Сказав, лейтенант, вновь стал смотреть на Дашу. Лихоносов, переварив услышанное, насколько это было возможно, покашлял. "Пора, мол, и фотографией заняться".

– С каким восклицательным знаком? – продолжила Даша разговор. Она хотела, чтобы другой мужчина побыл с ними подольше.

– С тем самым, который ставят в конце предложений для выражения эмоциональности высказывания, – проговорил Лихоносов въедливым голосом.
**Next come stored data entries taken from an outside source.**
-- ==== Sys2Proof/Machine/Command.lean ====
section
/-!
DEFINITION. Queue commands: fetch with its checks, start, completion, and the commands of the host interface itself (11 R318 to R326,
R329, R333; 09 R274; 02 R66, R67).
-/
namespace Sys2Proof.Machine

/-! ## Checks at submission (R321, R306, R329, R67) -/

/-- `n` bits from bit `lo`, set. -/
def ones (lo n : Nat) : Nat := (2 ^ n - 1) * 2 ^ lo

/-- The payload bits a command assigns (Tables 9.6, 11.18, 13.4, R235, R326, R352); none for an unassigned code. The commands whose
payloads are checked at their start (R207, R226) assign every bit here. -/
def payloadMask (opc : Nat) : Option Nat :=
  match opc with
  | 0x00 => some 0
  | 0x01 => some (ones 128 57 ||| ones 192 57 ||| ones 256 67 ||| ones 448 64)
  | 0x02 => some (ones 128 57 ||| ones 192 57 ||| ones 256 41)
  | 0x03 => some (ones 128 57 ||| ones 192 1 ||| ones 256 63)
  | 0x08 => some (ones 128 57 ||| ones 192 57 ||| ones 256 24)
  | 0x10 | 0x11 | 0x18 => some (ones 128 384)
  | 0x20 => some (ones 128 57)
  | 0x21 => some (ones 128 6 ||| ones 192 32)
  | 0x22 => some (ones 128 6)
  | 0x28 => some (ones 128 32 ||| ones 192 63)
  | 0x30 => some (ones 128 57 ||| ones 192 12 ||| ones 256 96 ||| ones 384 57 ||| ones 448 64)
  | 0x31 => some 0
  | 0x32 => some (ones 128 57 ||| ones 192 12 ||| ones 256 121)
  | _ => none

/-- The reserved bits of the header (Table 11.13). -/
def headerReserved : Nat := ones 12 4 ||| ones 27 5 ||| ones 121 7

/-- The reserved bits of the sync block (Table 11.14). -/
def syncReserved : Nat := ones 57 7 ||| ones 127 1 ||| ones 185 7 ||| ones 255 1 ||| ones 313 199

/-- The feature a command needs (Table 11.15). -/
def featureOf (opc : Nat) : Option Nat :=
  match opc with
  | 0x10 | 0x11 => some 7
  | 0x18 => some 6
  | 0x20 | 0x21 | 0x22 => some 5
  | 0x28 => some 3
  | 0x30 | 0x31 | 0x32 => some 4
  | _ => none

/-- Whether the addresses in a command's own payload keep their alignment (R321). -/
def payloadAligned (raw : Nat) : Bool :=
  let a := bitsOf raw 128 57
  match bitsOf raw 0 8 with
  | 0x01 | 0x03 => decide (a % 8 = 0)
  | 0x08 => decide (a % 128 = 0) && decide (bitsOf raw 192 57 % 128 = 0)
  | 0x20 => decide (a % 64 = 0)
  | 0x30 => decide (a % 16 = 0) && decide (bitsOf raw 384 57 % 8 = 0)
  | 0x32 => decide (a % 16 = 0) && decide (bitsOf raw 320 57 % 64 = 0)
  | _ => true

/-- Whether R321 lets a command through, with its sync block where it has one. -/
def commandOk (raw : Nat) (sync : Option Nat) : Bool :=
  let xptr := bitsOf raw 64 57
  let w := sync.getD 0
  decide (raw &&& headerReserved = 0) &&
  (match payloadMask (bitsOf raw 0 8) with
   | some m => decide (bitsOf raw 128 384 * 2 ^ 128 ||| m = m)
   | none => false) &&
  (sync.isSome || decide (xptr = 0)) && decide (bitsOf raw 16 11 ≤ 1024) && decide (xptr % 64 = 0) &&
  decide (w &&& syncReserved = 0) &&
  (!raw.testBit 11 || decide (bitsOf w 0 57 % 8 = 0)) && (!raw.testBit 10 || decide (bitsOf w 128 57 % 8 = 0)) &&
  (decide (bitsOf raw 16 11 = 0) || decide (bitsOf w 256 57 % 4 = 0)) && payloadAligned raw

/-- A launch's number of blocks. -/
def launchBlocks (raw : Nat) : Nat := bitsOf raw 256 16 * bitsOf raw 272 16 * bitsOf raw 288 16

/-- A launch's groups per block. -/
def launchGroups (raw : Nat) : Nat := bitsOf raw 304 5 + 1

/-- A launch's scratch on its tile, spill areas included. -/
def launchScratch (raw : Nat) : Nat := bitsOf raw 309 9 * 4096 + launchGroups raw * bitsOf raw 318 3 * 128

/-- Whether a launch keeps Table 2.13 (R67, R325). -/
def launchOk (raw : Nat) : Bool :=
  decide (0 < launchBlocks raw) && decide (bitsOf raw 309 9 ≤ 256) && decide (launchScratch raw ≤ 0x100000) &&
  (!raw.testBit 322 || decide (launchBlocks raw % 16 = 0))

/-- The TGT of an address, where its leaf is found. -/
def State.tgtOf (s : State) (ctx va : Nat) : Option Nat :=
  match (s.walk ctx va).1 with
  | .leaf e _ => some (field e 4 2)
  | _ => none

/-- Whether an event lies in host memory. -/
def State.inHost (s : State) (ctx va : Nat) : Bool := s.tgtOf ctx va == some 2

/-- The object a handle names, or the status of R329. -/
def CtxRun.handleObj (c : CtxRun) (h : Nat) : Nat ⊕ Nat :=
  let i := h % 65536
  let g := h / 65536 % 65536
  let e := Tbl.getD c.handles i ⟨0, none, none⟩
  if i < 2 ^ c.words.htLog2 then
    match e.obj with
    | some o =>
      if e.gen = g ∧ g ≠ 0 then .inl o
      else if g ≠ 0 ∧ e.gen ≠ 0 then .inr stObjectFreed else .inr stDescInvalid
    | none => if g ≠ 0 ∧ e.gen ≠ 0 ∧ e.gen ≠ g then .inr stObjectFreed else .inr stDescInvalid
  else .inr stDescInvalid

/-- The objects of handles, each once, or the status of the first that is not valid. -/
def CtxRun.handleObjs (c : CtxRun) : List Nat → List Nat ⊕ Nat
  | [] => .inl []
  | h :: hs =>
    match c.handleObj h with
    | .inr st => .inr st
    | .inl o =>
      match c.handleObjs hs with
      | .inr st => .inr st
      | .inl os => .inl (if o ∈ os then os else o :: os)

/-- The little-endian u32 values of bytes. -/
def u32s : Nat → List (BitVec 8) → List Nat
  | 0, _ => []
  | n + 1, bs => leVal (bs.take 4) :: u32s n (bs.drop 4)

/-! ## Fetch (R320, R321) -/

/-- A command enters its queue. -/
def State.enqueue (s : State) (r : CmdRef) (c : Cmd) : State :=
  match s.queue r.ctx r.queue with
  | some q => s.putQueue r.ctx r.queue { q with
      cmds := Tbl.put q.cmds r.id c, next := r.id + 1, fetched := if c.seq.isSome then q.fetched + 1 else q.fetched }
  | none => s

/-- The answer to a command that is not executed. -/
def refusedCmd (c : Cmd) (status : Nat) : Cmd := { c with phase := .finished status }

/-- The sync block a command names, if it names one (R321). -/
def State.syncBlock (s : State) (r : CmdRef) (raw : Nat) : Go (Option Nat) :=
  let xptr := bitsOf raw 64 57
  if (raw.testBit 10 ∨ raw.testBit 11 ∨ bitsOf raw 16 11 ≠ 0) ∧ xptr % 64 = 0 then
    (s.vKeep (.cmd r) r.ctx (plainReq (some r.ctx)) xptr 64).bind fun bs t => .ok (some (leVal bs)) t
  else .ok none s

/-- The WAIT and SIG of a sync block. -/
def withSync (c : Cmd) (w : Nat) : Cmd :=
  { c with
    wait := if c.raw.getLsbD 11 then some (BitVec.ofNat 64 (bitsOf w 0 57), BitVec.ofNat 64 (bitsOf w 64 63)) else none
    sig := if c.raw.getLsbD 10 ∧ bitsOf w 128 57 % 8 = 0 then
      some (BitVec.ofNat 64 (bitsOf w 128 57), BitVec.ofNat 64 (bitsOf w 192 63)) else none }

/-- The handles a command names, read from its list. -/
def State.handleList (s : State) (r : CmdRef) (raw : Nat) (sync : Option Nat) : Go (List Nat) :=
  let n := bitsOf raw 16 11
  if n = 0 then .ok [] s
  else (s.vKeep (.cmd r) r.ctx (plainReq (some r.ctx)) (bitsOf (sync.getD 0) 256 57) (4 * n)).bind fun bs t => .ok (u32s n bs) t

/-- The checks of a command of a live context, in order: R321, R67, R306, R329. -/
def State.submit (s : State) (r : CmdRef) (run : CtxRun) (c : Cmd) (sync : Option Nat) : Go State :=
  let raw := c.raw.toNat
  let opc := bitsOf raw 0 8
  let (bad, s1) := s.check detCmdInvalid 0 (!commandOk raw sync)
  let put := fun (t : State) (k : Cmd) => Go.ok ((t.boardDone (.cmd r)).enqueue r k) t
  if bad then put s1 (refusedCmd c stDescInvalid)
  else if opc = 1 ∧ launchOk raw = false then put s1 (refusedCmd c stDescInvalid)
  else
    let hostEvt := (match c.wait with | some w => s1.inHost r.ctx w.1.toNat | none => false) ||
      (match c.sig with | some w => s1.inHost r.ctx w.1.toNat | none => false)
    let absent := (match featureOf opc with | some f => !s1.accepted f | none => false) || (hostEvt && !s1.accepted 2)
    let (no, s2) := s1.check detFeatureAbsent 0 absent
    if no then put s2 (refusedCmd c stFeatureAbsent)
    else
      match s2.handleList r raw sync with
      | .stall t => .stall t
      | .lose code va t => .lose code va t
      | .ok hs t =>
        match run.handleObjs hs with
        | .inr st => put t (refusedCmd c st)
        | .inl os => put (os.foldl (fun (x : State) o => x.addRef o) t) { c with objs := os }

/-- Whether a context's queue may fetch (R307, R318, R320): enabled, a command available, fewer than 64 fetched and not completed, not being
removed. A context fetches nothing while its loss is settled or it is destroyed (R332, R334). -/
def State.mayFetch (s : State) (run : CtxRun) (q : Queue) : Bool :=
  decide (s.fld regHifCtrl 0 1 = 1) && decide (q.fetched ≠ q.tail) && !q.closing && !run.destroying && run.ending.isNone &&
  decide ((q.cmds.filter fun (k : Nat × Cmd) => k.2.seq.isSome).length < 64)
Лейтенант посмотрел на Хирурга недовольно. "Я мог вас в дело вложить, но не сделал этого. Но это никогда не поздно, имейте в виду, господин счастливчик".

Последнюю мысль он подумал, вновь глядя на Дашу. С тем же выражением глаз. И та, смешавшись, пошла за простыней.

66. Лицензия, контракт и оброк.

Сфотографировав Дашу на фоне пододеяльника (чистой простыни не нашлось), лейтенант удалился. На следующее утро он пришел с цветами и паспортом. Лихоносов после этого весь день ходил, как в воду опущенный.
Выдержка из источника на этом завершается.